Gene Transfer of Heme Oxygenase-1 Using an Adeno-Associated Virus Serotype 6 Vector Prolongs Cardiac Allograft Survival

1Department of Anesthesiology Critical Care Medicine, Children's Hospital Los Angeles, Los Angeles, CA 90027, USA
2Department of Cardiothoracic Surgery, Children's Hospital Los Angeles, Los Angeles, CA 90027, USA
3Department of Pathology and Human Anatomy, Loma Linda University School of Medicine, Alumni Hall Room 326, 11021 Campus Street, Loma Linda, CA 92350, USA

Received 18 May 2012; Revised 7 September 2012; Accepted 7 September 2012

Academic Editor: Simon Robson

Copyright © 2012 Jacqueline M. Evans et al. This is an open access article distributed under the Creative Commons Attribution License, which permits unrestricted use, distribution, and reproduction in any medium, provided the original work is properly cited.

Abstract

Introduction. Allograft survival can be prolonged by overexpression of cytoprotective genes such as heme oxygenase-1 (HO-1). Modifications in vector design and delivery have provided new opportunities to safely and effectively administer HO-1 into the heart prior to transplantation to improve long-term graft outcome. Methods. HO-1 was delivered to the donor heart using an adeno-associated virus vector (AAV) with a pseudotype 6 capsid and vascular endothelial growth factor (VEGF) to enhance myocardial tropism and microvascular permeability.
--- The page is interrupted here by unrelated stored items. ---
/-! ## Witnesses: for every statement with hypotheses, a state and operands that meet them, clause by clause -/

/-- The invariant of a running operation whose registers are as acceptance and the default parameters leave them. -/
theorem inv_active (s : State) (op : CipherOp) (hc : s.cfg = Config.initial) (hm : Memory.wf s.mem)
    (hk : s.hostCache = []) (ht : s.status.state = .busy) (hte : s.status.err = .none) (hl : s.resultLen = 0)
    (hf : s.faultAddr = 0)
    (ho : CipherOp.ofCode s.eng.op = some op) (hz : s.eng.aadz = false) (hp : s.eng.ph ≠ .none)
    (h : PhaseInv op s.cfg s.desc s.eng) : Inv s where
  cfg := by rw [hc]; decide
  mem := hm
  cache := hk ▸ HostCache.wf_nil
  status := ⟨by simp [ht, hte], fun _ => hl, fun _ => hf⟩
  running := ⟨by simp [ht, hp], fun h0 => absurd h0 hp, fun _ => ⟨op, ho, by simp [hz], h⟩,
    fun i _ => memOk_all _ (by rw [hc]; rfl) _ _⟩

/-- A legal state between operations, the descriptors written and the interrupt enabled. -/
theorem inv_idle : Inv { idle .encCbc128 16 with doneIe := true } where
  cfg := by decide
  mem := Memory.wf_nil
  cache := HostCache.wf_nil
  status := ⟨by decide, fun _ => rfl, fun _ => rfl⟩
  running := ⟨by decide, fun _ => rfl, fun h => absurd rfl h, fun i hi => absurd hi (Nat.not_lt_zero i)⟩

theorem inv_check : Inv (active .encCbc128 .check 16) :=
  inv_active _ .encCbc128 rfl Memory.wf_nil rfl rfl rfl rfl rfl rfl rfl (by decide)
    ⟨rfl, rfl, rfl, rfl, rfl, rfl, rfl⟩

/-- A DEC_CBC128 operation that has found bad padding after draining 32 bytes. -/
def zeroing : State :=
  withEng (active .decCbc128 .zero 48) fun e => { e with dstPos := 32, perr := .invalidPadding }

theorem inv_zeroing : Inv zeroing :=
  inv_active _ .decCbc128 rfl Memory.wf_nil rfl rfl rfl rfl rfl rfl rfl (by decide)
    ⟨by decide, rfl, rfl, rfl, by decide, .inl ⟨rfl, rfl⟩⟩

/-- An operation at the start of its data phase. -/
theorem inv_data (op : CipherOp) (h : op = .encCtr128 ∨ op = .decCtr128 ∨ op = .encGcm128) :
    Inv (active op .data 16) := by
  rcases h with rfl | rfl | rfl
  all_goals
    exact inv_active _ _ rfl Memory.wf_nil rfl rfl rfl rfl rfl rfl rfl (by decide)
      ⟨by decide, ⟨rfl, by decide, by decide, by decide, by decide, ⟨.inl rfl, rfl⟩, rfl⟩⟩

/-- Reset: at power-on and in a running operation. -/
theorem witness_reset :
    hostAct .reset (active .decGcm128 .data 40) = .next (assertReset (active .decGcm128 .data 40)) ∧
    (active .decGcm128 .data 40).status.state = .busy := by
  exact ⟨rfl, rfl⟩

/-- LegalWordsByFields, NopChangesNothing: words with OP 0 that are and are not NOP, illegal words, busy or not. -/
theorem witness_words :
    (0x00000000#32).extractLsb' 0 4 = 0 ∧ (0x00000100#32).extractLsb' 0 4 = 0 ∧
    decode 0x00000100 = .error .aadzNotGcm ∧ decode 0x00000007 = .error .reservedOp ∧
    (idle .encCbc128 0).status.state ≠ .busy ∧ (active .encCbc128 .check 0).status.state = .busy := by decide

/-- CommandStartsItsOperation and CommandFrame: a command when not busy, in a legal state, and when busy. -/
theorem witness_commands :
    Instr.decGcm128 true ≠ .nop ∧ ({ idle .encCbc128 16 with doneIe := true } : State).status.state ≠ .busy ∧
    Inv { idle .encCbc128 16 with doneIe := true } ∧ (active .encCbc128 .check 16).status.state = .busy ∧
    exec .encCtr128 (idle .encCbc128 16) = .next (acceptCommand .encCtr128 false (idle .encCbc128 16)) :=
  ⟨by decide, by decide, inv_idle, rfl, rfl⟩

/-- StepRunsTheDecodedCommand: the four kinds of pending access, and a command in the engine's step. -/
theorem witness_step :
    decode 0x00000005 = .ok (.encGcm128 false) ∧
    (let s := { idle .encGcm128 16 with
      inputs := [{ after := 0, together := false, op := wr Config.initial .cmd 0x5 }] }
     nextOf (step s) = some (acceptCommand .encGcm128 false (idle .encGcm128 16))) ∧
    (let s := { active .encCtr128 .check 16 with
      inputs := [{ after := 0, together := true, op := wr Config.initial .cmd 0x5 }] }
     nextOf (step s) =
      some (withEng (active .encCtr128 .check 16).setIgn fun e => { e with ph := .loadKey })) ∧
    (let s := { active .encCtr128 .check 16 with
      inputs := [{ after := 1, together := false, op := wr Config.initial .cmd 0x5 }] }
     (nextOf (step s)).map (fun t => (t.eng.ph, t.inputs.length)) = some (.loadKey, 1)) ∧
    (let s := { active .encCtr128 .check 16 with
      inputs := [{ after := 0, together := true, op := rd Config.initial .status }] }
     (nextOf (step s)).map (fun t => (t.rdata, t.eng.ph)) = some (1, .loadKey)) := by decide

/-- StepRunsTheDecodedCommand: an access that is refused, with the engine's step and without. -/
theorem witness_step_refused (together : Bool) :
    hostAct (.read 1 4) (idle .encGcm128 16) = .refused .undefinedRegisterAccess ∧
    step { idle .encGcm128 16 with inputs := [{ after := 0, together := together, op := .read 1 4 }] } =
      .refused .undefinedRegisterAccess := by
  cases together <;> exact ⟨rfl, rfl⟩

/-- EveryRegisterAtItsOffset: the first and the last register. -/
theorem witness_offsets :
    windowAccess 64 64 4 = .register .cmd ∧ windowAccess 64 124 4 = .register .irqStat ∧
    windowAccess 64 128 4 = .outside ∧ windowAccess 64 60 4 = .outside := by decide

/-- DescriptorRegistersFrozenWhileBusy: not busy, busy, a busy step on a write, and a write that lands in the step
that completes the operation. -/
theorem witness_descriptors :
    (nextOf (writeReg (.desc .dstCap) 0xFFFFFFFF (idle .encCbc128 16))).map (fun t => t.desc.dstCap) =
      some 0xFFFFFFFF ∧
    (let s := { active .encCbc128 .check 16 with inputs := [atOnce (wr Config.initial (.desc .srcLen) 9)] }
     s.status.state = .busy ∧ (nextOf (step s)).map (fun t => (t.desc.srcLen, t.status.ign)) =
       some (16, true)) ∧
    (let s := { active .encCbc128 .check 16 with
      desc := { descOf .encCbc128 16 64 with keyLen := 0 }
      inputs := [{ after := 0, together := true, op := wr Config.initial (.desc .srcLen) 9 }] }
     s.status.state = .busy ∧
     (nextOf (step s)).map (fun t => (t.status.state, t.desc.srcLen, t.status.ign)) =
       some (.doneErr, 16, true)) := by decide

/-- InterruptRegisters: a clear and a completion in the same step. -/
theorem witness_interrupt :
    let s := { active .encCbc128 .check 16 with
      desc := { descOf .encCbc128 16 64 with keyLen := 0 }, doneP := true
      inputs := [{ after := 0, together := true, op := wr Config.initial .irqStat 1 }] }
    s.status.state = .busy ∧ (nextOf (step s)).map (fun t => (t.status.state, t.doneP)) = some (.doneErr, true) := by
  decide

/-- MalformedRegisterAccessRefused: misaligned, too narrow, too wide, and across both ends of the window. -/
theorem witness_malformed :
    ({ Config.initial with baseAddr := 64 } : Config).wf = true ∧ windowAccess 64 62 4 = .undefined ∧
    windowAccess 64 127 1 = .undefined ∧ windowAccess 64 64 2 = .undefined ∧
    windowAccess 64 64 8 = .undefined ∧ windowAccess 64 126 4 = .undefined ∧ windowAccess 64 63 1 = .outside := by
  decide

/-- HostKeepsOffBusyRanges: the ends of the ranges of a GCM operation, of AAD from memory and of the default. -/
theorem witness_ranges :
    let s := active .encGcm128 .data 16
    s.status.state = .busy ∧ CipherOp.ofCode s.eng.op = some .encGcm128 ∧
    inInputRange .encGcm128 false s.desc 0x10F = true ∧ inInputRange .encGcm128 false s.desc 0x110 = false ∧
    inInputRange .encGcm128 false s.desc 0x20B = true ∧ inInputRange .encGcm128 false s.desc 0x20C = false ∧
    inInputRange .encGcm128 false s.desc 0x313 = true ∧ inInputRange .encGcm128 true s.desc 0x313 = false ∧
    inInputRange .encGcm128 false s.desc 0x40F = true ∧ inDestRange .encGcm128 s.desc 0x51F = true ∧
    inDestRange .encGcm128 s.desc 0x520 = false := by decide

/-- HostKeepsOffBusyRanges: the masters a platform of two engines has, and does not have. -/
theorem witness_masters :
    let s := active .encGcm128 .data 16
    let two := { s with cfg := { s.cfg with nEngines := 2 } }
    (Master.engine 0).present s.cfg = false ∧ (Master.engine 0).present two.cfg = true ∧
    (Master.engine 1).present two.cfg = false ∧ Master.other.present s.cfg = true ∧
    hostAct (.masterWrite (.engine 0) 0x400 7) two = .refused .busyRangeAccess ∧
    hostAct (.masterRead (.engine 0) 0x500) two = .refused .busyRangeAccess ∧
    hostAct (.masterRead (.engine 0) 0x400) two = .next two ∧
    hostAct (.masterWrite (.engine 0) 0x600 7) two = .next { two with mem := [(0x600, 7)] } ∧
    hostAct (.masterWrite (.engine 0) 0x400 7) s = .next s :=
  ⟨by decide, by decide, by decide, by decide, rfl, rfl, rfl, rfl, rfl⟩

/-- Between operations, the host's caches not coherent with the engine's accesses (R75) and holding `c`. -/
def incoherent (c : HostCache) : State :=
  { idle .encCbc128 16 with cfg := { Config.initial with dmaCoherent := false }, hostCache := c }

/-- HostKeepsOffBusyRanges without coherence: a write stays in the caches until it is cleaned, and a read finds the
stale byte until it is invalidated. -/
theorem witness_caches :
    hostAct (.memWrite 0x400 7) (incoherent []) =
      .next (incoherent [{ addr := 0x400, value := 7, dirty := true }]) ∧
    hostAct (.cacheClean 0x400) (incoherent [{ addr := 0x400, value := 7, dirty := true }]) =
      .next { incoherent [{ addr := 0x400, value := 7, dirty := false }] with mem := [(0x400, 7)] } ∧
    hostAct (.memRead 0x500) (incoherent [{ addr := 0x500, value := 9, dirty := false }]) =
      .next { incoherent [{ addr := 0x500, value := 9, dirty := false }] with rdata := 9 } ∧
    hostAct (.cacheInvalidate 0x500) (incoherent [{ addr := 0x500, value := 9, dirty := false }]) =
      .next (incoherent []) ∧
    hostAct (.memRead 0x500) (incoherent []) =
      .next (incoherent [{ addr := 0x500, value := 0, dirty := false }]) ∧
    hostAct (.cacheFetch 0x500) (incoherent [{ addr := 0x500, value := 9, dirty := false }]) =
      .next (incoherent [{ addr := 0x500, value := 9, dirty := false }]) ∧
    hostAct (.cacheFetch 0x500) (incoherent []) =
      .next (incoherent [{ addr := 0x500, value := 0, dirty := false }]) :=
  ⟨rfl, rfl, rfl, rfl, rfl, rfl, rfl⟩

/-- HostKeepsOffBusyRanges without coherence, at the ends of the ranges of a running operation: the last destination
byte and the one after it, and dirty bytes that stand in the source, in the destination and past both. -/
theorem witness_caches_busy :
    let s := { active .encGcm128 .data 16 with
      cfg := { Config.initial with dmaCoherent := false }
      hostCache := [{ addr := 0x40F, value := 7, dirty := true }, { addr := 0x410, value := 7, dirty := true },
        { addr := 0x500, value := 7, dirty := true }] }
    s.status.state = .busy ∧ CipherOp.ofCode s.eng.op = some .encGcm128 ∧
    hostAct (.cacheFetch 0x51F) s = .refused .busyRangeAccess ∧
    (nextOf (hostAct (.cacheFetch 0x520) s)).map (fun t => t.hostCache.held 0x520) =
      some (some { addr := 0x520, value := 0, dirty := false }) ∧
    hostAct (.cacheClean 0x40F) s = .refused .busyRangeAccess ∧
    hostAct (.cacheClean 0x500) s = .refused .busyRangeAccess ∧
    (nextOf (hostAct (.cacheClean 0x410) s)).map (fun t => (t.mem, t.hostCache.held 0x410)) =
      some ([(0x410, 7)], some { addr := 0x410, value := 7, dirty := false }) :=
  ⟨rfl, rfl, rfl, by decide, rfl, rfl, by decide⟩

/-- ChecksInTheirOrder, LoadKeyReadsTheKey, LoadIvReadsTheIv, InitSetsUpTheMode, AadAbsorbedBlockByBlock: the phases
with their operation, and the accesses, with the first and the last failing. -/
theorem witness_check :
    (active .decGcm128 .check 16).eng.ph = .check ∧
    CipherOp.ofCode (active .decGcm128 .check 16).eng.op = some .decGcm128 := by decide

theorem witness_load_key :
    let s := active .encCtr128 .loadKey 16
    s.eng.ph = .loadKey ∧ CipherOp.ofCode s.eng.op = some .encCtr128 ∧
    (∀ i < 16, memOk s.cfg (s.desc.keyAddr + BitVec.ofNat 32 i) .read = true) ∧
    memOk (deny s 0x100 .read).cfg (s.desc.keyAddr + BitVec.ofNat 32 0) .read = false ∧
    (∀ j < 15, memOk (deny s 0x10F .read).cfg (s.desc.keyAddr + BitVec.ofNat 32 j) .read = true) ∧
    memOk (deny s 0x10F .read).cfg (s.desc.keyAddr + BitVec.ofNat 32 15) .read = false := by decide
Survival of mouse cardiac allografts, fully or partially mismatched at the MHC, was determined with and without cyclosporine A. Intragraft cytokine gene expression was examined by PCR. Results. The use of AAV6 to deliver HO-1 to the donor heart, combined with immunosuppression, prolonged allograft survival by 55.3% when donor and recipient were completely mismatched at the MHC and by 94.6% if partially mismatched. The combination of gene therapy and immunosuppression was more beneficial than treatment with either AAV6-HO-1 or CsA alone. IL-17a, b, e and f were induced in the heart at rejection. Conclusions. Pretreatment of cardiac allografts with AAV6-HO-1 plus cyclosporine A prolonged graft survival. HO-1 gene therapy represents a beneficial adjunct to immunosuppressive therapy in cardiac transplantation.